Hey everyone, I just refinished my deck which has probably not been done for 10 + years, I have only lived here a couple years, and the house is about 20 years old. After power washing, sanding, cleaning and washing some more, the wood almost looked brand new! I then stained the deck using Behr Premium Semi-Transparent Weatherproofing Deck, Fence & Siding Stain. LINK HERE . I used Woodbridge as the color, followed the directions, and everything turned out looking great. However, it has rained a few times now and I noticed that the deck boards seem to hold water now. These pics were taken several hours after it rained, is this normal? Is it going to "hurt" my deck? Is there anything I can do to correct this, or do I just need to get something to "sweep" the water off my deck after it rains? Thanks for all the help!

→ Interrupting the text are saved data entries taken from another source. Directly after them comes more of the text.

-- ==== Sys2Proof/Machine/AuxOps.lean ====
section
/-! DEFINITION. The auxiliary outputs as they follow their requests and the device mode (R40 to R43, R101). -/

namespace Sys2Proof.Machine
open Sys2Proof Reg

/-! Auxiliary outputs (R40 to R43, R101). -/

/-- The outputs that are to be on: AUX_OUT, or in TRANSPORT and up to the next 1 ms boundary after it AUX_TMASK (R101). -/
def Dev.auxWanted (d : Dev) : Nat :=
  let masked := d.mode = .transport || (match d.aux.maskUntil with | some t => decide (d.now < t) | none => false)
  if masked then d.get AUX_TMASK_HOLD else d.get AUX_OUT_ON

/-- The outputs of a group (R40). -/
def groupOutputs (g : Nat) : List Nat := [4 * g, 4 * g + 1, 4 * g + 2, 4 * g + 3]

/-- Whether some output of a group is on. -/
def Dev.groupOn (d : Dev) (g : Nat) : Bool := (groupOutputs g).any d.aux.on.testBit

/-- The outputs follow their requests (R40 to R42, R101): one that turns on begins its pull-in time; a group with an output
on has its high side on, unless tripped, and defers its diagnostics; the high side of a group that loses its last output
stays on until AUX_HIGHSIDE_OFF. -/
def auxFollow (d : Dev) : Dev :=
  let w := d.auxWanted
  let old := d.aux.on
  let new_ := (List.range 16).filter fun n => w.testBit n && !old.testBit n
  let d0 := d
  let d := d.onAux fun x => { x with
    on := w, hold := x.hold &&& w
    since := new_.foldl (fun t n => tset 0 t n d.now) x.since }
  d.each [0, 1, 2, 3] fun g d =>
    let d := d.put (AUX_GSTAT_DEFER g) (if d.groupOn g then 1 else 0)
    if d.groupOn g then
      (if d.on (AUX_GSTAT_TRIP g) then d else d.put (AUX_GSTAT_HSON g) 1).onAux fun x => { x with
        offAt := tset none x.offAt g none, diag := tset none x.diag g none }
    else if d0.groupOn g then d.onAux fun x => { x with offAt := tset none x.offAt g (some d.now) }
    else d

/-- A change of mode as the outputs see it: AUX_TMASK governs in TRANSPORT, and up to the first 1 ms boundary after it
(R101). -/
def auxOnMode (old : Mode) (d : Dev) : Dev :=
  let d := if old = .transport then d.onAux fun x => { x with maskUntil := some ((d.now / 200000 + 1) * 200000) } else d
  auxFollow d

end Sys2Proof.Machine
end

If the pics need to be bigger let me know.


----------



## Scuba_Dave (Jan 16, 2009)

That water used to be soaking into the wood, now it stays on top
If the boards are cupped they could hold water
But it shouldn't really do any harm


----------



## noahd33 (Oct 3, 2009)

Scuba_Dave said:


> That water used to be soaking into the wood, now it stays on top
> If the boards are cupped they could hold water
> But it shouldn't really do any harm



That is kind of what I thought, thanks for the reply!


----------



## bb6ns (May 20, 2013)

Thank you for starting this thread. I just finished building my deck a month ago using PT. I went to the Depot to buy Behr stain & waterproofing (both on one) and was told to wait atleast a year before staining / waterproofing it. I was going to go with semi-transparent and was planning to use the pre-staining cleaning solution to prepare the deck. I'm thinking of calling Behr tomorrow to see if this information is accurate, but thought to ask the community here. Anyone else had to wait a year? I'm in Toronto and don't want the untreated boards to ruin over the winter & in the snow. Thanks in advance.


----------



## joecaption (Nov 30, 2011)

If you sealed it now you would just be sealing in all the moisture in the wood and be fighting mold for the life of the deck.
It's not going to do any harm to the deck to wait.
There was other options that could have been used such as "Thompsonized" or kiln dried after treatment.


----------



## bb6ns (May 20, 2013)

joecaption said:


> If you sealed it now you would just be sealing in all the moisture in the wood and be fighting mold for the life of the deck.
> It's not going to do any harm to the deck to wait.
> There was other options that could have been used such as "Thompsonized" or kiln dried after treatment.


Are you referring to Thompson's WaterSeal Clear Waterproofer? Do I need to wait a year for this product, too? Thanks again.


----------



## SeniorSitizen (Sep 10, 2012)

Squeegee


----------